野良道具製作所の代表兼、デザイナー兼、営業兼、店舗スタッフの里崎です。
色々な活動をしているのですが、基本的には「地元広島を拠点に、とにかくひたすらに頑丈な道具を作るアウトドア用品メーカー」です。
●頑丈であるということ
●オリジナルであるということ
●使っていて楽しいということ
この3要素だけは絶対に外さず製品づくりに取り組んできたので、こんな道具が好きな方はきっと私と気が合うはずです。
●道具を作り始めたきっかけ
正直、これについては自分でもなぜそうなのか良くわかってないのですが、なぜか私は昔から「頑丈なもの」が好きでした。いや、好きというよりむしろ頑丈でないものを蛇蝎のごとく嫌うほど、ちょっと異常なぐらい頑丈さについての拘りが強い子供でした。
おもちゃなどもすぐ壊れるようなものには一切興味を示さず、ダイキャストで出来た、壊れようがない小さなステゴサウルスの人形を何よりも大事にしていた記憶があります。
それでいうと、私が子供の頃キンケシ(キン肉マン消しゴム)のドラゴンボールバージョンのガチャが流行っていましたが、私は単純なゴムの人形は頑丈じゃないので好きじゃなく、プラ製や金属製(!)の鎧=クロスを着せられるタイプが出てからはそれに熱狂したりしました。
その後少し物心がついてから分かったことは、私が頑丈でないものを嫌う理由のひとつに、「いつか失われてしまうこと」への強い恐怖があるのだということです。

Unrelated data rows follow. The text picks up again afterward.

-- ==== Sys2Proof/Machine/Events.lean ====
section
/-!
DEFINITION. The event matrix (chapter 12, R294 to R303): producers, channels, consumers, pins and capture units.
-/
namespace Sys2Proof.Machine

/-- A consumer input. -/
def State.cons (s : State) (k : Nat) : EvtCons := tabGet {} s.evt.cons k

/-- A consumer input replaced. -/
def State.setCons (s : State) (k : Nat) (x : EvtCons) : State :=
  { s with evt := { s.evt with cons := tabPut {} s.evt.cons k x } }

/-- A channel. -/
def State.chan (s : State) (c : Nat) : EvtChan := tabGet {} s.evt.chans c

/-- A channel replaced. -/
def State.setChan (s : State) (c : Nat) (x : EvtChan) : State :=
  { s with evt := { s.evt with chans := tabPut {} s.evt.chans c x } }

/-- Producer `p` is enabled on channel `c` (EVT_MAT). -/
def State.matEnabled (s : State) (c p : Nat) : Bool :=
  bitAt (s.reg (Reg.EVT_MAT (4 * c + p / 32))).toNat (p % 32)

/-- The channel that consumer `k` selects, if any (EVT_CSEL). -/
def State.selects (s : State) (k : Nat) : Option Nat :=
  let byte := wordBits (s.reg (Reg.EVT_CSEL (k / 4))) (8 * (k % 4) + 7) (8 * (k % 4))
  if bitAt byte 7 then some (byte % 64) else none

/-- The consumers that stay live in DEEP (Table 12-2). -/
def consLive (k : Nat) : Bool := decide (k ≤ 31) || (decide (48 ≤ k) && decide (k ≤ 56))

/-- The producers that stay live in DEEP (Table 12-1). -/
def prodLive (p : Nat) : Bool :=
  decide (p ≤ 31) || (decide (40 ≤ p) && decide (p ≤ 47)) || (decide (97 ≤ p) && decide (p ≤ 108)) || p == 119 ||
    decide (120 ≤ p)

/-- A consumer's task runs, or its least busy time has not passed (R296, R297). -/
def State.consBusy (s : State) (k : Nat) : Bool := (s.cons k).busy || decide (s.now < (s.cons k).hold)

/-- A consumer's task ends: its input is free at least 8 ns after the task began (R297). -/
def State.endTask (s : State) (k : Nat) : State :=
  let x := s.cons k
  if x.busy then s.setCons k { x with busy := false, hold := max x.hold (x.tick + 2) } else s

/-- The tag a consumer's running task gives to the events it raises (R298). -/
def State.taskTag (s : State) (k : Nat) : Option Nat := if (s.cons k).busy then some (s.cons k).tag else none

/-- A capture unit. -/
def State.cap (s : State) (k : Nat) : Capture := tabGet {} s.time.caps k

/-- A capture unit replaced; TSCAP_SEL.VALID shows which hold a capture. -/
def State.setCap (s : State) (k : Nat) (x : Capture) : State :=
  let v := s.fld Reg.TSCAP_SEL_VALID
  State.setFld { s with time := { s.time with caps := tabPut {} s.time.caps k x } } Reg.TSCAP_SEL_VALID
    (if x.valid then setBitAt v k else clearBitAt v k)

/-- TSCAP_k captures device time, the active domain and the web position (R303). -/
def State.capture (s : State) (k : Nat) : State :=
  let t := s.devTime
  s.setCap k ⟨true, t.sec, t.ns, s.activeDom, unsignedOf 64 s.webPos⟩

/-- An event reaches a consumer (R296, R297, R302). WAKE outside ASLEEP starts no task. A
capture unit captures at the moment the event arrives (R303). -/
def State.deliverEvent (s : State) (prod tag k : Nat) : State :=
  let x := s.cons k
  if 85 ≤ k then s
  else if !s.awake && !consLive k then s.bump Reg.EVT_COUNTS_ASLEEP
  else if s.consBusy k then
    (s.setCons k { x with
      lastProd := prod
      ignored := min 65535 (x.ignored + 1)
      coincident := x.coincident || decide (s.now = x.tick) }).setFld Reg.EVT_STATUS_BUSY 1
  else if k = 56 ∧ s.st ≠ stAsleep ∧ !s.flag Reg.PWR_STATUS_ENTERING then s
  else
    let s := s.setCons k { x with busy := true, tag := tag, tick := s.now }
    if 48 ≤ k ∧ k ≤ 55 then s.capture (k - 48) else s

/-- A derived event whose tag the channel passed within LOOP_WIN is dropped (R299). -/
def State.looped (s : State) (c tag : Nat) : Bool :=
  let t := tabGet 0 (s.chan c).passed tag
  t != 0 && decide ((s.now + 1 - t) * 4 ≤ s.fld Reg.EVT_CTRL_LOOP_WIN * 10)

/-- An event meets a channel that enables its producer (R299). -/
def State.passChannel (s : State) (prod tag : Nat) (derived : Bool) (c : Nat) : State :=
  let x := s.chan c
  if derived && s.looped c tag then
    let s := s.setChan c { x with loop := min 65535 (x.loop + 1), lastTag := tag, lastProd := prod }
    (s.setFld Reg.EVT_STATUS_LOOP 1).breachOnce 2 0x29 c
  else
    let s := s.setChan c { x with passed := tabPut 0 x.passed tag (s.now + 1) }
    ((List.range 85).filter (fun k => s.selects k == some c)).foldl (fun s k => s.deliverEvent prod tag k) s

/-- A producer's event leaves through its enabled channels (R294, R298). The operand's tag, or that of the task which
raised it, makes it a derived event; an origin takes TAG_NEXT. Reserved producers never raise, and a producer that is
powered down raises nothing (R302). -/
def State.passEvent (s : State) (prod : Nat) (tag : Option Nat) : State :=
  let w := s.evt.waiting.find? (fun w => w.prod == prod)
  let tag := match tag with | some t => some t | none => w.bind EvtWait.tag
  let s := { s with evt := { s.evt with waiting := s.evt.waiting.filter fun w => w.prod != prod } }
  if 121 ≤ prod ∨ (!s.awake ∧ !prodLive prod) then s
  else
    let s1 := if tag.isSome then s else s.bumpWrap Reg.EVT_STATUS_TAG_NEXT
    let t := match tag with | some t => t % 16 | none => s.fld Reg.EVT_STATUS_TAG_NEXT
    ((List.range 64).filter (fun c => s1.matEnabled c prod)).foldl (fun s c => s.passChannel prod t tag.isSome c) s1

/-- EVENT_RAISE (R294, R298, R299). -/
def execEventRaise (prod : Nat) (tag : Option Nat) (s : State) : Result := .next (s.passEvent prod tag)

/-- EVENT_FIRE (R298): 0x0403. -/
def execEventFire (rq : Rq) (sw : Nat) (s : State) : Result :=
  .next <| s.run rq 0x0403 fun s =>
    s.withParams rq 0x0403 [(16, decide (sw < 8))] fun s => (s.raise (32 + sw)).finish rq 0x0403 scDone

/-- PIN_EDGE (R301): the level of a pin changes and stays for `ns` nanoseconds. An input pin's glitch filter rejects what
is shorter than 5 ns; of what it passes the active edge counts (EVT_PINPOL), and one within 100 ns of the last accepted
is dropped and C3 reported. -/
def execPinEdge (pin : Nat) (level : Bool) (ns : Nat) (s : State) : Result :=
  .next <|
    let t := tabGet 0 s.evt.pins pin
    if 32 ≤ pin ∨ bitAt (s.fld Reg.EVT_PINDIR_OUT) pin ∨ ns < 5 ∨ level = bitAt (s.fld Reg.EVT_PINPOL_LOW) pin then s
    else if t ≠ 0 ∧ s.now + 1 ≤ t + 25 then
      let s := (s.bump Reg.EVT_COUNTS_PIN_OVR).setFld Reg.EVT_STATUS_PIN_LAST pin
      (s.setFld Reg.EVT_STATUS_PIN_OVR 1).breachOnce 3 0x29 pin
    else State.raise { s with evt := { s.evt with pins := tabPut 0 s.evt.pins pin (s.now + 1) } } pin

/-- PIN_PULSE (R301): a pin configured as an output drives PIN_W x 4 ns, active low under EVT_PINPOL;
the consumer stays busy until the pulse's end
and 8 ns. -/
def execPinPulse (pin : Nat) (s : State) : Result :=
  .next <|
    if pin < 32 ∧ (s.cons pin).busy then
      let w := s.fld Reg.EVT_CTRL_PIN_W
      let s := if bitAt (s.fld Reg.EVT_PINDIR_OUT) pin then
          (s.emit (.pinPulse pin w (bitAt (s.fld Reg.EVT_PINPOL_LOW) pin))).setCons pin { s.cons pin with hold := s.now + w + 2 }
        else s
      s.endTask pin
    else s

/-- TSCAP_CAPTURE (R303): an event at TSCAP_k; the unit is busy until its capture is read. -/
def execTscapCapture (unit : Nat) (s : State) : Result :=
  .next <|
    if 8 ≤ unit ∨ (s.cap unit).valid then s
    else
      let x := s.cons (48 + unit)
      (s.capture unit).setCons (48 + unit) { x with busy := true, tick := if x.busy then x.tick else s.now }

/-- A read of TSCAP_POS_HI releases the unit that TSCAP_SEL names (R303). -/
def State.releaseCap (s : State) : State :=
  let k := s.fld Reg.TSCAP_SEL_UNIT
  if (s.cap k).valid then (s.setCap k { s.cap k with valid := false }).endTask (48 + k) else s

/-- SSI_READ (R267 to R269): a word of an enabled sensor, every PERIOD or at event SSI_READ_n. -/
def execSsiRead (unit : Nat) (word : SsiWord) (s : State) : Result :=
  .next <|
    if decide (unit < 8) && s.flag (Reg.SSI_CTRL_ENABLE unit) then
      (s.ssiWord unit word (s.taskTag (77 + unit))).endTask (77 + unit)
    else s.endTask (77 + unit)

end Sys2Proof.Machine
end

壊れるものを使うぐらいなら最初から使わない方がいいと、これは今でもそう思っています。
その感情は別の方向にも向き、今度は「死への恐怖」、災害などで自分の大切なものや命が失われてしまうことへの恐怖が無視できないものになっていきました。
そこで私は、当時まだ小学生だったと思いますが、お年玉などでまとまったお金が溜まっては非常食やサバイバル用品、アウトドア用品を少しづつ買いそろえるようになっていきます。
動機がそれなので、それらの用品を買うにあたっての選考基準もまた「頑丈さ」であることは言うまでもありません。そしてその価値基準は大人になっても変わらず引き継いで今に至ります。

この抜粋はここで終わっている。